-- ==== Sys2Proof/Machine/Ops.lean ====
section
/-! DEFINITION. The named operations over memory, registers, the stack, the random source and the fault latch, which
the meanings are written over. -/

namespace Sys2Proof.Machine

/-! ## Memory (`20_memory.md`), of a machine with the parameters `p`, which fix the reset contents -/

/-- The byte at an address: the last one written there, or its reset contents (`20_memory.md` R36). Unchecked: the
raw `mem[a]`. -/
def Memory.read (p : Config.Params) : Memory → Nat → Byte
  | [], a => p.resetByte a
  | (a', b) :: rest, a => if a' = a then b else Memory.read p rest a

/-- The memory with one byte stored, in canonical form again. Unchecked: the raw `mem[a] <- b`. -/
def Memory.write (p : Config.Params) : Memory → Nat → Byte → Memory
  | [], a, b => if b = p.resetByte a then [] else [(a, b)]
  | (a', b') :: rest, a, b =>
    if a < a' then
      if b = p.resetByte a then (a', b') :: rest else (a, b) :: (a', b') :: rest
    else if a = a' then
      if b = p.resetByte a then rest else (a, b) :: rest
    else (a', b') :: Memory.write p rest a b

/-- The bytes stored one after the other from an address up, in ascending order (`20_memory.md` R35). -/
def Memory.writeAll (p : Config.Params) : Memory → Nat → List Byte → Memory
  | m, _, [] => m
  | m, a, b :: rest => Memory.writeAll p (Memory.write p m a b) (a + 1) rest

/-- `count` bytes read from an address up, in ascending order (`20_memory.md` R35). -/
def Memory.readAll (p : Config.Params) (m : Memory) (a count : Nat) : List Byte :=
  (List.range count).map fun k => Memory.read p m (a + k)

/-- The canonical form, from the address `lo` up: addresses strictly rising and inside memory, no entry equal to the
reset contents. -/
def Memory.wfFrom (p : Config.Params) (lo : Nat) : Memory → Bool
  | [] => true
  | (a, b) :: rest =>
    decide (lo ≤ a) && decide (a < Config.memSize) && !(b == p.resetByte a) && Memory.wfFrom p (a + 1) rest

/-- The canonical form of a memory. Equal contents are equal lists. -/
def Memory.wf (p : Config.Params) (m : Memory) : Bool := Memory.wfFrom p 0 m

/-- The lowest address above 4095 among the `count` addresses from `base` up, if there is one: `max(base, 4096)`
(`20_memory.md` R31, R32, `60_exceptions.md` R143). Addresses are natural numbers, so nothing wraps. -/
def lowestOutOfRange (base count : Nat) : Option Nat :=
  if count = 0 ∨ base + count ≤ Config.memSize then none else some (max base Config.memSize)

/-! ## One setter per register: every write of a meaning goes through these -/

/-- `V[r]`. -/
def State.getV (s : State) (r : RegIdx) : Byte := s.v[r]

/-- `V[r] <- b`. No register is hard-wired (`10_state.md` R10). -/
def State.setV (s : State) (r : RegIdx) (b : Byte) : State := { s with v := s.v.set r b }

/-- `V[0..15]` written at once. -/
def State.setAllV (s : State) (v : Vector Byte 16) : State := { s with v := v }

/-- `I <- w`. -/
def State.setIndex (s : State) (w : Word) : State := { s with index := w }

/-- `pc <- w`. -/
def State.setPc (s : State) (w : Word) : State := { s with pc := w }

/-- `dt <- b`. -/
def State.setDt (s : State) (b : Byte) : State := { s with dt := b }

/-- `st <- b`. -/
def State.setSt (s : State) (b : Byte) : State := { s with st := b }

/-- `ir <- w`: the fetch alone does this (`10_state.md` R18). -/
def State.setIr (s : State) (w : Word) : State := { s with ir := w }

/-- The framebuffer replaced. -/
def State.setFb (s : State) (fb : Framebuffer) : State := { s with fb := fb }

/-- The memory replaced. -/
def State.setMem (s : State) (m : Memory) : State := { s with mem := m }

/-! ## The memory of a state -/

/-- `mem[a]`, unchecked. -/
def State.byteAt (s : State) (a : Nat) : Byte := s.mem.read s.params a

/-- `mem[a]` and the `count - 1` bytes after it, unchecked. -/
def State.bytesAt (s : State) (a count : Nat) : List Byte := s.mem.readAll s.params a count

/-- `mem[a + k] <- bytes[k]`, unchecked. -/
def State.setBytes (s : State) (a : Nat) (bytes : List Byte) : State := s.setMem (s.mem.writeAll s.params a bytes)

/-- The memory is in canonical form. -/
def State.memWf (s : State) : Bool := s.mem.wf s.params

/-! ## Taking a fault (`60_exceptions.md`) -/

/-- The fault latch written: the ONE way a fault is taken (R140, R145). Nothing else changes here; that the faulting
cycle's other writes are discarded is `settle` in Cycle.lean, which sees the state before the cycle. There is no
return from a fault (R146): reset alone clears the latch (`State.hostReset`). -/
def State.latch (s : State) (f : FaultRecord) : State := { s with fault := some f }

/-- `raise cause(info)`: the cycle ends in a next state whose latch holds the record (`60_exceptions.md` R143). -/
def State.raise (s : State) (c : Cause) (info : Word) : Result := .next (s.latch ⟨c, info⟩)

/-! ## Checked accesses (`20_memory.md` R31) -/

/-- `MemRead(base, 1)` to `MemRead(base + count - 1, 1)`: all checked first, the lowest address out of range
reported. -/
def State.readRange (s : State) (base count : Nat) : Except FaultRecord (List Byte) :=
  match lowestOutOfRange base count with
  | some a => .error ⟨.memReadOutOfRange, BitVec.ofNat 16 a⟩
  | none => .ok (s.bytesAt base count)

/-- `MemWrite` of the bytes from `base` up: all addresses checked before any byte is written, the lowest address out
of range reported. -/
def State.writeRange (s : State) (base : Nat) (bytes : List Byte) : Except FaultRecord State :=
  match lowestOutOfRange base bytes.length with
  | some a => .error ⟨.memWriteOutOfRange, BitVec.ofNat 16 a⟩
  | none => .ok (s.setBytes base bytes)

/-- `MemRead(pc, 2)`, the fetch: big-endian, no alignment (`20_memory.md` R31, R33, R34). -/
def State.readWord (s : State) (a : Nat) : Except FaultRecord Word :=
  if a + 2 ≤ Config.memSize then .ok (wordOfBytes (s.byteAt a) (s.byteAt (a + 1)))
  else .error ⟨.fetchOutOfRange, BitVec.ofNat 16 a⟩

/-! ## The call stack (`10_state.md` R15) -/

/-- `Push(v)`: store at `stack[sp]`, then increment; a full stack is a fault. -/
def State.push (s : State) (w : Word) : Except FaultRecord State :=
  if Config.stackDepth ≤ s.sp.toNat then .error ⟨.stackOverflow, s.sp.setWidth 16⟩
  else .ok { s with stack := s.stack.setIfInBounds s.sp.toNat w, sp := s.sp + 1 }

/-- What `Pop()` finds. -/
inductive Popped where
  /-- The stack is empty: a fault. -/
  | empty (f : FaultRecord)
  /-- The slot's value, and the state with `sp` decremented. -/
  | value (w : Word) (s : State)
  /-- `sp` is above 16: no such slot (log entry 7). -/
  | noSlot

/-- `Pop()`: decrement, then load from `stack[sp]`; the slot keeps its value; an empty stack is a fault. -/
def State.pop (s : State) : Popped :=
  if s.sp = 0 then .empty ⟨.stackUnderflow, 0⟩
  else
    match s.stack[s.sp.toNat - 1]? with
    | some w => .value w { s with sp := s.sp - 1 }
    | none => .noSlot

/-! ## The random source (`10_state.md` R21) -/

/-- The byte the next `RandByte()` gives: the one the host presents, or the free value when it presents none. -/
def State.randByte (s : State) : Byte := s.randIn.headD (Config.randByte s.randDraws)

/-- One draw consumed. -/
def State.drawn (s : State) : State :=
  { s with randIn := s.randIn.tail, randDraws := s.randDraws + 1 }

/-! ## The timers (`10_state.md` R17) -/

/-- A counter one lower, never below zero. -/
def countDown (b : Byte) : Byte := if b = 0 then 0 else b - 1

/-- `Tick()`: each timer decremented by 1 while non-zero. -/
def State.tick (s : State) : State := (s.setDt (countDown s.dt)).setSt (countDown s.st)

end Sys2Proof.Machine
end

# # # # #

**TASK TO COMPLETE**
Return exactly the lines that run from the top of the listing above to the line containing "if b = p.resetByte a then rest", please, keeping both end lines and leaving out everything else.

**WRITTEN SOLUTION**
-- ==== Sys2Proof/Machine/Ops.lean ====
section
/-! DEFINITION. The named operations over memory, registers, the stack, the random source and the fault latch, which
the meanings are written over. -/

namespace Sys2Proof.Machine

/-! ## Memory (`20_memory.md`), of a machine with the parameters `p`, which fix the reset contents -/

/-- The byte at an address: the last one written there, or its reset contents (`20_memory.md` R36). Unchecked: the
raw `mem[a]`. -/
def Memory.read (p : Config.Params) : Memory → Nat → Byte
  | [], a => p.resetByte a
  | (a', b) :: rest, a => if a' = a then b else Memory.read p rest a

/-- The memory with one byte stored, in canonical form again. Unchecked: the raw `mem[a] <- b`. -/
def Memory.write (p : Config.Params) : Memory → Nat → Byte → Memory
  | [], a, b => if b = p.resetByte a then [] else [(a, b)]
  | (a', b') :: rest, a, b =>
    if a < a' then
      if b = p.resetByte a then (a', b') :: rest else (a, b) :: (a', b') :: rest
    else if a = a' then
      if b = p.resetByte a then rest else (a, b) :: rest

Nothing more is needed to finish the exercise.